### Source material ###
-- ==== Sys2Proof/Machine/Stage.lean ====
section
/-! DEFINITION. The pipelines: berths and their classes (R25, R28, R479 to R481), the parser at the berth (R158, R215,
R245), and the passage of a packet through a stage (R160, R223, R228). -/

namespace Sys2Proof.Machine

/-! ### Metadata fields (Table 8.3) -/

def Pkt.r (k : Pkt) (i : Nat) : Nat := k.m.getD i 0
/-- A field of a metadata register. -/
def Pkt.f (k : Pkt) (i lo w : Nat) : Nat := k.r i / 2 ^ lo % 2 ^ w
def Pkt.setF (k : Pkt) (i lo w v : Nat) : Pkt := { k with m := listSet k.m i (putBits (k.r i) lo w v) }

def Pkt.drop (k : Pkt) : Bool := nbit (k.r 7) 31
def Pkt.dropCode (k : Pkt) : Nat := k.f 7 16 8
/-- m0.MALFORMED as it stands: a microword that writes it decides what later ingress stages run, which R143 does not say (log entry 130). -/
def Pkt.malformed (k : Pkt) : Bool := nbit (k.r 0) 23

/-- The packet runs egress microcode: mirror copies, injected frames and sheets do not (R229, R422, R583). -/
def Pkt.runs (k : Pkt) : Bool := decide (k.kind = .plain ∨ k.kind = .replica)

/-! ### Berth columns (R479 to R481) -/

/-- The columns in a half of pipeline p, and a change of them. -/
def State.cols (s : State) (p : Nat) (eg : Bool) : List Col := if eg then (s.pipe p).egCols else (s.pipe p).igCols
def State.setCols (s : State) (p : Nat) (eg : Bool) (cs : List Col) : State :=
  s.setPipe p (if eg then { s.pipe p with egCols := cs } else { s.pipe p with igCols := cs })

/-- A column leaves a half: the half's tick counts, and each of its 8 berths under its class. A berth whose packet nothing wasted is
carried (R479, R481). -/
def State.colCount (s : State) (p : Nat) (eg : Bool) (c : Col) : State :=
  let b := fun (i e : Nat → Nat) => if eg then e p else i p
  let s := s.addCntWrap (b C.IG_TICKS C.EG_TICKS) 1
  let s := s.addCntWrap (b C.IG_CARRIED C.EG_CARRIED) (c.carried + c.left)
  let s := s.addCntWrap (b C.IG_WASTED C.EG_WASTED) c.wasted
  let s := s.addCntWrap (b C.IG_STARVED_FRONT C.EG_STARVED_FRONT) c.front
  s.addCntWrap (b C.IG_STARVED_BACK C.EG_STARVED_BACK) c.back

/-- A column whose berths held nothing, because no packet was waiting. -/
def emptyCol : Col := { left := 0, carried := 0, wasted := 0, front := 8, back := 0 }

/-- The ticks from a berth to the half's end: the parser and ingress stages 0 to 15, or egress stages 0 to 7 and the deparser (Table 1.2,
R479). -/
def halfDepth (eg : Bool) : Nat := if eg then 38 else 72

/-- The present tick of a half. -/
def PipeSt.now (q : PipeSt) (eg : Bool) : Nat := if eg then q.egTick else q.igTick

/-- The column that leaves the half in its present tick is counted: each tick counts one (R28, R479). DESIGN CHOICE: in the first ticks
after a start, where no column entered so long ago, its berths held nothing (log entry 157). -/
def State.colOut (s : State) (p : Nat) (eg : Bool) : State :=
  match s.cols p eg with
  | [] => s.colCount p eg emptyCol
  | c :: cs =>
    if c.tick + halfDepth eg ≤ (s.pipe p).now eg then (s.colCount p eg c).setCols p eg cs
    else s.colCount p eg emptyCol

/-- The first column with a packet in the half loses one, carried or wasted. -/
def colLeave (wasted : Bool) : List Col → List Col
  | [] => []
  | c :: cs =>
    if c.left = 0 then c :: colLeave wasted cs
    else
      (if wasted then { c with left := c.left - 1, wasted := c.wasted + 1 }
       else { c with left := c.left - 1, carried := c.carried + 1 }) :: cs

/-- A packet leaves a half of pipeline p. -/
def State.berthLeave (s : State) (p : Nat) (eg wasted : Bool) : State := s.setCols p eg (colLeave wasted (s.cols p eg))

/-! ### The berth and the parser -/

/-- The tag that pipeline p's ingress gives (R253, R257). -/
def State.pipeTag (s : State) (p : Nat) : Nat := s.fld (R.VER_PIPE p) F.VER_PIPE.TAG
###
> _Exercise requirements_:
Match on "entry": copy every line in the records that has it.

> _Written response_:
/-- m0.MALFORMED as it stands: a microword that writes it decides what later ingress stages run, which R143 does not say (log entry 130). -/
after a start, where no column entered so long ago, its berths held nothing (log entry 157). -/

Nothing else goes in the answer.